Copy exactly the lines of the data below that run from the line holding "if k < k' then (k, v) :: (k', v') :: t" through the line holding "v') :: mdel k t", both ends included.

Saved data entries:
= = = =

-- ==== Sys2Proof/Tests/Slice0.lean ====
section
/-! SUPPORT. The model's own tests: the ill-formed terms WellFormed refuses, every command's decoding from a word written
out from the spec, the spec's examples on small states, and a witness for the hypotheses of every obligation. Expected
values are the spec's (30_encoding.md, the commands' rules, 95_test_vectors.md). -/

namespace Sys2Proof.Tests

open Sys2Proof.Machine

set_option Elab.async false

/-! ### WellFormed -/

theorem test_wellFormed_refuses_ark_11 : (Instr.aesArk 11).wellFormed = false := by decide
theorem test_wellFormed_refuses_ark_15 : (Instr.aesArk 15).wellFormed = false := by decide
theorem test_wellFormed_admits_ark_10 : (Instr.aesArk 10).wellFormed = true := by decide
theorem test_wellFormed_refuses_odd_rd : (Instr.ecEnc 5 2 1 2).wellFormed = false := by decide
theorem test_wellFormed_admits_even_rd : (Instr.ecEnc 4 2 1 2).wellFormed = true := by decide

/-! ### Decoding (30_encoding.md R83, R88; 95_test_vectors.md V-ENC) -/

theorem test_decode_nop : decode 0x00000000 = .legal (.nop) := by decide
theorem test_decode_feiKey : decode 0x0A000010 = .legal (.feiKey 10) := by decide
theorem test_decode_feiEnc : decode 0x08000011 = .legal (.feiEnc 8) := by decide
theorem test_decode_feiDec : decode 0x08000012 = .legal (.feiDec 8) := by decide
theorem test_decode_aesKeyexp : decode 0x10000020 = .legal (.aesKeyexp 16) := by decide
theorem test_decode_aesKeyexp_255 : decode 0xFF000020 = .legal (.aesKeyexp 255) := by decide
theorem test_decode_aesEnc : decode 0x10000021 = .legal (.aesEnc 16) := by decide
theorem test_decode_aesDec : decode 0x10000022 = .legal (.aesDec 16) := by decide
theorem test_decode_aesSb : decode 0x00000028 = .legal (.aesSb) := by decide
theorem test_decode_aesSr : decode 0x00000029 = .legal (.aesSr) := by decide
theorem test_decode_aesMc : decode 0x0000002A = .legal (.aesMc) := by decide
theorem test_decode_aesArk : decode 0x0050002B = .legal (.aesArk 5) := by decide
theorem test_decode_aesArk_10 : decode 0x00A0002B = .legal (.aesArk 10) := by decide
theorem test_decode_aesIsb : decode 0x0000002C = .legal (.aesIsb) := by decide
theorem test_decode_aesIsr : decode 0x0000002D = .legal (.aesIsr) := by decide
theorem test_decode_aesImc : decode 0x0000002E = .legal (.aesImc) := by decide
theorem test_decode_sha512Init : decode 0x00000030 = .legal (.sha512Init) := by decide
theorem test_decode_md5Init : decode 0x00000031 = .legal (.md5Init) := by decide
theorem test_decode_hashUpdate : decode 0x81000032 = .legal (.hashUpdate 129) := by decide
theorem test_decode_hashFinal : decode 0x00000033 = .legal (.hashFinal) := by decide
theorem test_decode_ecSetcurve : decode 0x00000040 = .legal (.ecSetcurve) := by decide
theorem test_decode_ecSetbase : decode 0x00000041 = .legal (.ecSetbase) := by decide
theorem test_decode_ecLdpt : decode 0x00000742 = .legal (.ecLdpt 7) := by decide
theorem test_decode_ecStpt : decode 0x00001843 = .legal (.ecStpt 3) := by decide
theorem test_decode_ecLdk : decode 0x00060044 = .legal (.ecLdk 3) := by decide
theorem test_decode_ecOncurve : decode 0x00000845 = .legal (.ecOncurve 1) := by decide
theorem test_decode_ecNeg : decode 0x00000A46 = .legal (.ecNeg 2 1) := by decide
theorem test_decode_ecAdd : decode 0x00008B47 = .legal (.ecAdd 3 1 2) := by decide
theorem test_decode_ecAdd_730 : decode 0x0000C747 = .legal (.ecAdd 7 0 3) := by decide
theorem test_decode_ecDbl : decode 0x00000A48 = .legal (.ecDbl 2 1) := by decide
theorem test_decode_ecMul : decode 0x00000A49 = .legal (.ecMul 2 1 0) := by decide
theorem test_decode_ecPub : decode 0x0002014A = .legal (.ecPub 1 1) := by decide
theorem test_decode_ecEnc : decode 0x0004544B = .legal (.ecEnc 4 2 1 2) := by decide
theorem test_decode_ecDec : decode 0x0003664C = .legal (.ecDec 6 4 5 1) := by decide

theorem test_illegal_nop_rd : decode 0x00000100 = .illegal .unusedFieldSet := by decide
theorem test_illegal_op_01 : decode 0x00000001 = .illegal .unassignedOpcode := by decide
theorem test_illegal_op_2f : decode 0x0000002F = .illegal .unassignedOpcode := by decide
theorem test_illegal_op_4d : decode 0x0000004D = .illegal .unassignedOpcode := by decide
theorem test_illegal_feiEnc_rd : decode 0x08000111 = .illegal .unusedFieldSet := by decide
theorem test_illegal_ark_11 : decode 0x00B0002B = .illegal .fieldOutOfRange := by decide
theorem test_illegal_ark_rsv : decode 0x0008002B = .illegal .unusedFieldSet := by decide
theorem test_illegal_ark_len : decode 0x1000002B = .illegal .unusedFieldSet := by decide
theorem test_illegal_final_len : decode 0x01000033 = .illegal .unusedFieldSet := by decide
theorem test_illegal_ldpt_ra : decode 0x00000842 = .illegal .unusedFieldSet := by decide
theorem test_illegal_stpt_rd : decode 0x00000143 = .illegal .unusedFieldSet := by decide
theorem test_illegal_add_rsv : decode 0x00080047 = .illegal .unusedFieldSet := by decide
theorem test_illegal_enc_odd : decode 0x0004554B = .illegal .unusedFieldSet := by decide
theorem test_illegal_dec_len : decode 0x0100004C = .illegal .unusedFieldSet := by decide
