-- ==== Sys2Proof/Syntax.lean ====
section
/-! DEFINITION. The commands the block takes: one constructor for each row of the command table. An operand is
what the command carries from outside (an address, a value, a reading); a descriptor command carries the number of
the holding slot its descriptor stands in. -/

namespace Sys2Proof
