-- ==== Sys2Proof/Machine/Map.lean ====
section
/-! DEFINITION. Sparse data by key: a list of pairs in ascending key order that lists no default value, so
that equal contents are equal lists. Memory, registers, counters, slots and contexts are all held so. -/

namespace Sys2Proof.Machine

/-- What a sparse map holds at key k; `d` is what an unlisted key reads as. -/
def mget {α : Type} (d : α) : List (Nat × α) → Nat → α
  | [], _ => d
  | (k', v) :: t, k => if k' = k then v else mget d t k

/-- Put v at key k, keeping ascending key order. -/
def mins {α : Type} (k : Nat) (v : α) : List (Nat × α) → List (Nat × α)
  | [] => [(k, v)]
  | (k', v') :: t =>
    if k < k' then (k, v) :: (k', v') :: t
    else if k = k' then (k, v) :: t
    else (k', v') :: mins k v t

/-- Take key k out. -/
def mdel {α : Type} (k : Nat) : List (Nat × α) → List (Nat × α)
  | [] => []
  | (k', v') :: t => if k' = k then mdel k t else (k', v') :: mdel k t

/-- Set key k to v; setting the default value removes the entry. -/
def mput {α : Type} [DecidableEq α] (d : α) (m : List (Nat × α)) (k : Nat) (v : α) : List (Nat × α) :=
  if v = d then mdel k m else mins k v m

/-- Change the value at key k. -/
def mmod {α : Type} [DecidableEq α] (d : α) (m : List (Nat × α)) (k : Nat) (f : α → α) : List (Nat × α) :=
  mput d m k (f (mget d m k))

/-- Take every key of [a, a + n) out. -/
def mclear {α : Type} (a n : Nat) (m : List (Nat × α)) : List (Nat × α) :=
  m.filter (fun kv => !(a ≤ kv.1 && kv.1 < a + n))

/-- The canonical form: keys strictly rising and no default value listed. -/
def mwf {α : Type} [DecidableEq α] (d : α) : List (Nat × α) → Bool
  | [] => true
  | [(_, v)] => v ≠ d
  | (k, v) :: (k', v') :: t => decide (v ≠ d) && decide (k < k') && mwf d ((k', v') :: t)

end Sys2Proof.Machine
end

= = = =

- **Solution for this exercise**:
    if k < k' then (k, v) :: (k', v') :: t
    else if k = k' then (k, v) :: t
    else (k', v') :: mins k v t

/-- Take key k out. -/
def mdel {α : Type} (k : Nat) : List (Nat × α) → List (Nat × α)
  | [] => []
  | (k', v') :: t => if k' = k then mdel k t else (k', v') :: mdel k t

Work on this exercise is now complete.